Congestionamentos a qualquer hora, ruas e avenidas lotadas de veículos estacionados em suas laterais – diminuindo o espaço para o tráfego -, discussões banais no trânsito, acidentes, um verdadeiro caos. Este cenário, que antes era típico dos grandes centros urbanos, já afeta cidades de médio porte como Juiz de Fora. Não existe mais o “horário de pico”. E a tendência não é animadora com a licitação de 105 novas placas de táxi e a construção de um shopping popular na região central.

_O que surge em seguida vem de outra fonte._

/-- The candidate entry of a tile from its contributing layers in ascending Z, each with its read (R210 to R212). -/
def candidate (l : List (LCfg × Read)) (limit bgCapt : Nat) : BitVec 64 :=
  match l with
  | [] => entryOf bgCapt 0 0xFE 0
  | x :: t =>
    let o := t.foldl (fun a b =>
      if Nat.blt b.2.age a.2.age || (Nat.beq a.2.age b.2.age && Nat.beq a.2.kind 3 && !Nat.beq b.2.kind 3) then a else b) x
    entryOf o.2.capt o.2.age o.1.i (if Nat.blt limit o.2.age then 2 else kindState o.2.kind)

/-- The layers' reads of one tile row. -/
def State.rowReads (s : State) (c : Nat) (ls : List LCfg) (y0 y1 : Nat) : List (LCfg × Read) :=
  (ls.filter (fun l => l.meetsY y0 y1 && !Nat.beq l.alpha 0)).map (fun l => (l, s.tileRead c l y0 y1))

/-- The candidate entries of one tile row, from tile column t0 for tn tiles. -/
def State.tileRow (s : State) (n k y0 y1 w t0 tn : Nat) (ls : List LCfg) : List (BitVec 64) :=
  let c := n / 16
  let reads := s.rowReads c ls y0 y1
  let lim := s.limOf n k
  let bg := (s.markOf n k).2.1
  (List.range tn).map (fun t =>
    let x0 := 32 * (t0 + t)
    let x1 := min w (x0 + 32)
    let con := (contributing ls x0 x1 y0 y1).map LCfg.i
    candidate (reads.filter (fun p => con.contains p.1.i)) lim bg)

/-- Tile rows of a picture of h lines that lie in block row j, with their first and last lines. -/
def tileRowsOf (h j : Nat) : List (Nat × Nat) :=
  ([64 * j, 64 * j + 32].filter (fun y => Nat.blt y h)).map (fun y => (y, min h (y + 32)))

/-- Tiles across one context of channel n. -/
def State.tilesX (s : State) (n : Nat) : Nat := ctxWidth (s.aget (F.chnFmtW32 n)) (Nat.beq (s.aget (F.chnFmtSpan4 n)) 1) / 32

/-- The candidates of block row j of frame k for strip x of channel n, tile rows in raster order. -/
def State.candsOf (s : State) (n k j x : Nat) : List (BitVec 64) :=
  (tileRowsOf (s.height n) j).flatMap (fun y =>
    s.tileRow n k y.1 y.2 (s.width n) (x * s.tilesX n) (s.tilesX n) (s.shotOf n k))

/-- At the row deadline of row j of frame k, the compositor judges every source row that the channel's layers read for it
(R205). -/
def State.judgeRow (s : State) (n k j : Nat) : State :=
  let y1 := min (s.height n) (64 * j + 64)
  let t := s.now
  s.each ((s.shotOf n k).filter (fun l => !Nat.beq l.alpha 0 && l.meetsY (64 * j) y1)) (fun s l =>
    s.each (s.footRows (n / 16) l (64 * j) y1) (fun s r => s.judgeRead n k t l r))

/-- Layers that own a stale tile of the row count the frame (R225). -/
def State.markStale (s : State) (c : Nat) (cands : List (BitVec 64)) : State :=
  s.each (List.range 64) (fun s i =>
    if cands.any (fun e => Nat.beq (entryState e) 2 && Nat.beq (entryOwner e) i) then
      s.setLyr c i { s.lyr c i with stale := true }
    else s)

/-- The last row of a frame has been judged: the layers' counters of the frame (R225). -/
def State.closeLayers (s : State) (n k : Nat) : State :=
  let c := n / 16
  s.each (s.shotOf n k) (fun s l =>
    let x := s.lyr c l.i
    let s1 := (s.put (F.cmpLyrAgeMax c l.i) x.maxAge).put (F.cmpLyrAgeNotfresh c l.i) (min x.nf 0xFFFF)
    let s2 := (s1.cond x.miss (fun s => s.bump (F.cmpLyrMissfr c l.i) 1)).cond x.stale (fun s =>
      s.bump (F.cmpLyrStalefr c l.i) 1)
    s2.setLyr c l.i { x with maxAge := 0, nf := 0, miss := false, stale := false })

end Sys2Proof.Machine
end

Esta realidade é resultado de uma política incentivadora na aquisição de automóveis, em detrimento de investimentos no transporte público, que condena e coloca em colapso as vias públicas. Estamos sentindo na pele os efeitos do aumento da população e do seu poder de consumo. Quando se trata de mobilidade urbana, temos a sensação de que, se resolvemos de um lado, complicamos do outro. E a grande questão que surge é: existe solução? Sim. Que agrade a todos? Não, isso é fato.
A medida implantada na Rua Floriano Peixoto, impossibilitar o estacionamento nas laterais, é um exemplo, que deve ser estudado e expandido para as demais vias da região central. Desta forma, teremos uma significativa redução e melhora no fluxo de veículos na área, espaço para maior fluidez no trânsito, possível criação de ciclovias ou ciclofaixas – demanda antiga dos juiz-foranos – e um consequente incentivo à utilização de outros meios de locomoção, como bicicletas e ônibus.
Para que tenhamos um transporte sustentável e de qualidade, seja público ou não, é preciso ter planejamento e investimentos. Entendo que é dever do Estado garantir a mobilidade urbana e não utilizar-se das vias públicas para gerar receita, alugando vagas de estacionamento. Entretanto, todos nós podemos e devemos ser mais participativos na gestão pública. Precisamos aprender a deixar de lado nossos anseios individuais e a compreender que algumas ações serão em prol de um bem comum. Precisamos, sim, aprender a pensar de forma coletiva, a pensar no futuro e o que queremos para ele.